La France ne se place pas dans le peloton de tête européen en ce qui concerne la sécurité routière. Elle se situe dans le milieu du tableau. Il y a pire, mais il  y a surtout mieux. Sans pour dans ces lignes faire l’inventaire des mesures prises par les "meilleurs élèves", on peut s’inspirer de celles prises par la Suède, le Royaume-Uni, les Pays-Bas, l’Allemagne, entre autres pour analyser leurs résultats, et les transposer, autant que faire se peut, aux conditions propres à la France. Ainsi la Suède a  adopté le principe de barrières séparatives de chaussées pour les routes à deux voies, la surpression des obstacles fixes au bord des routes, la formation au secourisme de tous les professionnels de la route,  mais surtout, elle implique dans la responsabilité des accidents, tous les acteurs et non les seuls conducteurs (constructeurs automobiles, gestionnaires du réseau routier, etc.).  Et, puis les Suédois font preuve d’un civisme exemplaire, alors qu’en France…

Par ailleurs, il est utile de suivre les travaux de la communauté européenne, sur les équipements de sécurité pour les véhicules automobiles. Là encore, la Suède a toujours été en pointe pour les équipements de sécurité (ceinture de sécurité, sièges auto enfants, ronds-points,  dispositifs de ralentissement  en cas de distance insuffisante entre deux véhicules, etc.).

Selon maître Jéhanne Collard, avocate spécialisée dans la défense des accidentés de la route, le gouvernement fait semblant de prendre en charge le sujet de la mortalité automobile. Cette analyse vous semble-t-elle pertinente ? Pourquoi ?

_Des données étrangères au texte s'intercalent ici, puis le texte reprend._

-- ==== Sys2Proof/Laws/Encoding.lean ====
section
/-! SUPPORT. The fields of the words that the encoder packs (30_encoding.md R81, R82), and that a word is its fields. -/

namespace Sys2Proof

@[simp] theorem fieldG_packNibbles (g x y n : BitVec 4) : fieldG (packNibbles g x y n) = g := by
  ext i hi
  simp only [fieldG, packNibbles, BitVec.getElem_extractLsb', BitVec.getLsbD_append]
  rw [if_neg (by omega)]
  rw [BitVec.getLsbD_eq_getElem (by omega)]; congr 1; omega

@[simp] theorem fieldX_packNibbles (g x y n : BitVec 4) : fieldX (packNibbles g x y n) = x := by
  ext i hi
  simp only [fieldX, packNibbles, BitVec.getElem_extractLsb', BitVec.getLsbD_append]
  rw [if_pos (by omega), if_neg (by omega)]
  rw [BitVec.getLsbD_eq_getElem (by omega)]; congr 1; omega

@[simp] theorem fieldY_packNibbles (g x y n : BitVec 4) : fieldY (packNibbles g x y n) = y := by
  ext i hi
  simp only [fieldY, packNibbles, BitVec.getElem_extractLsb', BitVec.getLsbD_append]
  rw [if_pos (by omega), if_pos (by omega), if_neg (by omega)]
  rw [BitVec.getLsbD_eq_getElem (by omega)]; congr 1; omega

@[simp] theorem fieldN_packNibbles (g x y n : BitVec 4) : fieldN (packNibbles g x y n) = n := by
  ext i hi
  simp only [fieldN, packNibbles, BitVec.getElem_extractLsb', BitVec.getLsbD_append]
  rw [if_pos (by omega), if_pos (by omega), if_pos (by omega)]
  rw [BitVec.getLsbD_eq_getElem (by omega)]; congr 1; omega

@[simp] theorem fieldG_packImm (g x : BitVec 4) (nn : Byte) : fieldG (packImm g x nn) = g := by
  ext i hi
  simp only [fieldG, packImm, BitVec.getElem_extractLsb', BitVec.getLsbD_append]
  rw [if_neg (by omega)]
  rw [BitVec.getLsbD_eq_getElem (by omega)]; congr 1; omega

@[simp] theorem fieldX_packImm (g x : BitVec 4) (nn : Byte) : fieldX (packImm g x nn) = x := by
  ext i hi
  simp only [fieldX, packImm, BitVec.getElem_extractLsb', BitVec.getLsbD_append]
  rw [if_pos (by omega), if_neg (by omega)]
  rw [BitVec.getLsbD_eq_getElem (by omega)]; congr 1; omega

@[simp] theorem fieldNN_packImm (g x : BitVec 4) (nn : Byte) : fieldNN (packImm g x nn) = nn := by
  ext i hi
  simp only [fieldNN, packImm, BitVec.getElem_extractLsb', BitVec.getLsbD_append]
  rw [if_pos (by omega), if_pos (by omega)]
  rw [BitVec.getLsbD_eq_getElem (by omega)]; congr 1; omega

@[simp] theorem fieldG_packAddr (g : BitVec 4) (nnn : Addr12) : fieldG (packAddr g nnn) = g := by
  ext i hi
  simp only [fieldG, packAddr, BitVec.getElem_extractLsb', BitVec.getLsbD_append]
  rw [if_neg (by omega)]
  rw [BitVec.getLsbD_eq_getElem (by omega)]; congr 1; omega

@[simp] theorem fieldNNN_packAddr (g : BitVec 4) (nnn : Addr12) : fieldNNN (packAddr g nnn) = nnn := by
  ext i hi
  simp only [fieldNNN, packAddr, BitVec.getElem_extractLsb', BitVec.getLsbD_append]
  rw [if_pos (by omega)]
  rw [BitVec.getLsbD_eq_getElem (by omega)]; congr 1; omega

/-- A word is its four nibbles. -/
theorem packNibbles_fields (op : Word) : packNibbles (fieldG op) (fieldX op) (fieldY op) (fieldN op) = op := by
  apply BitVec.eq_of_getLsbD_eq
  intro i hi
  simp only [packNibbles, fieldG, fieldX, fieldY, fieldN, BitVec.getLsbD_append, BitVec.getLsbD_extractLsb']
  by_cases h12 : i < 12
  · by_cases h8 : i < 8
    · by_cases h4 : i < 4
      · simp [h12, h8, h4]
      · simp [h12, h8, h4, show i - 4 < 4 by omega, show 4 + (i - 4) = i by omega]
    · simp [h12, h8, show i - 8 < 4 by omega, show 8 + (i - 8) = i by omega]
  · simp [h12, show i - 12 < 4 by omega, show 12 + (i - 12) = i by omega]

/-- A word is its group, `X` and `NN`. -/
theorem packImm_fields (op : Word) : packImm (fieldG op) (fieldX op) (fieldNN op) = op := by
  apply BitVec.eq_of_getLsbD_eq
  intro i hi
  simp only [packImm, fieldG, fieldX, fieldNN, BitVec.getLsbD_append, BitVec.getLsbD_extractLsb']
  by_cases h12 : i < 12
  · by_cases h8 : i < 8
    · simp [h12, h8]
    · simp [h12, h8, show i - 8 < 4 by omega, show 8 + (i - 8) = i by omega]
  · simp [h12, show i - 12 < 4 by omega, show 12 + (i - 12) = i by omega]

/-- A word is its group and `NNN`. -/
theorem packAddr_fields (op : Word) : packAddr (fieldG op) (fieldNNN op) = op := by
  apply BitVec.eq_of_getLsbD_eq
  intro i hi
  simp only [packAddr, fieldG, fieldNNN, BitVec.getLsbD_append, BitVec.getLsbD_extractLsb']
  split
  · simp_all
  · have : 12 + (i - 12) = i := by omega
    have : i - 12 < 4 := by omega
    simp_all

/-- The two bytes of a word make it again (20_memory.md R55). -/
theorem wordOfBytes_bytes (op : Word) : wordOfBytes (highByte op) (lowByte op) = op := by
  apply BitVec.eq_of_getLsbD_eq
  intro i hi
  simp only [wordOfBytes, highByte, lowByte, BitVec.getLsbD_append, BitVec.getLsbD_extractLsb']
  split
  · simp_all
  · have : 8 + (i - 8) = i := by omega
    have : i - 8 < 8 := by omega
    simp_all

end Sys2Proof
end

Maître Jehanne Collard estime que le gouvernement ne fait pas assez d’efforts et elle prône surtout la baisse de la vitesse sur le réseau routier.Mais ce n’est pas la panacée, comme je l’ai déjà indiqué, car ce n’est pas la première cause de mortalité routière. Je la rejoins cependant sur  le fait que le gouvernement (et ses prédécesseurs) ne se soit pas doté de tous les indicateurs accidentogènes à la base de cette mortalité.  Il y a une véritable carence.

Or, pour beaucoup d’automobilistes, les radars ne sont que des "pompes à fric" et on ne peut leur donner tort. Il est vrai que la sécurité  ne doit pas passer par la case rentabilité. Il doit plus être question de sélection des zones dangereuses pour y implanter des dispositifs de contrôles automatiques, mais aussi d’investissements importants dans les infrastructures routières, dans les moyens de formation approfondie des jeunes conducteurs et multiplier les actions de sensibilisation des conducteurs automobiles, car une réglementation aussi sévère soit-elle passe avant tout par le respect des règles et pourrait-on ajouter, par un code déontologie.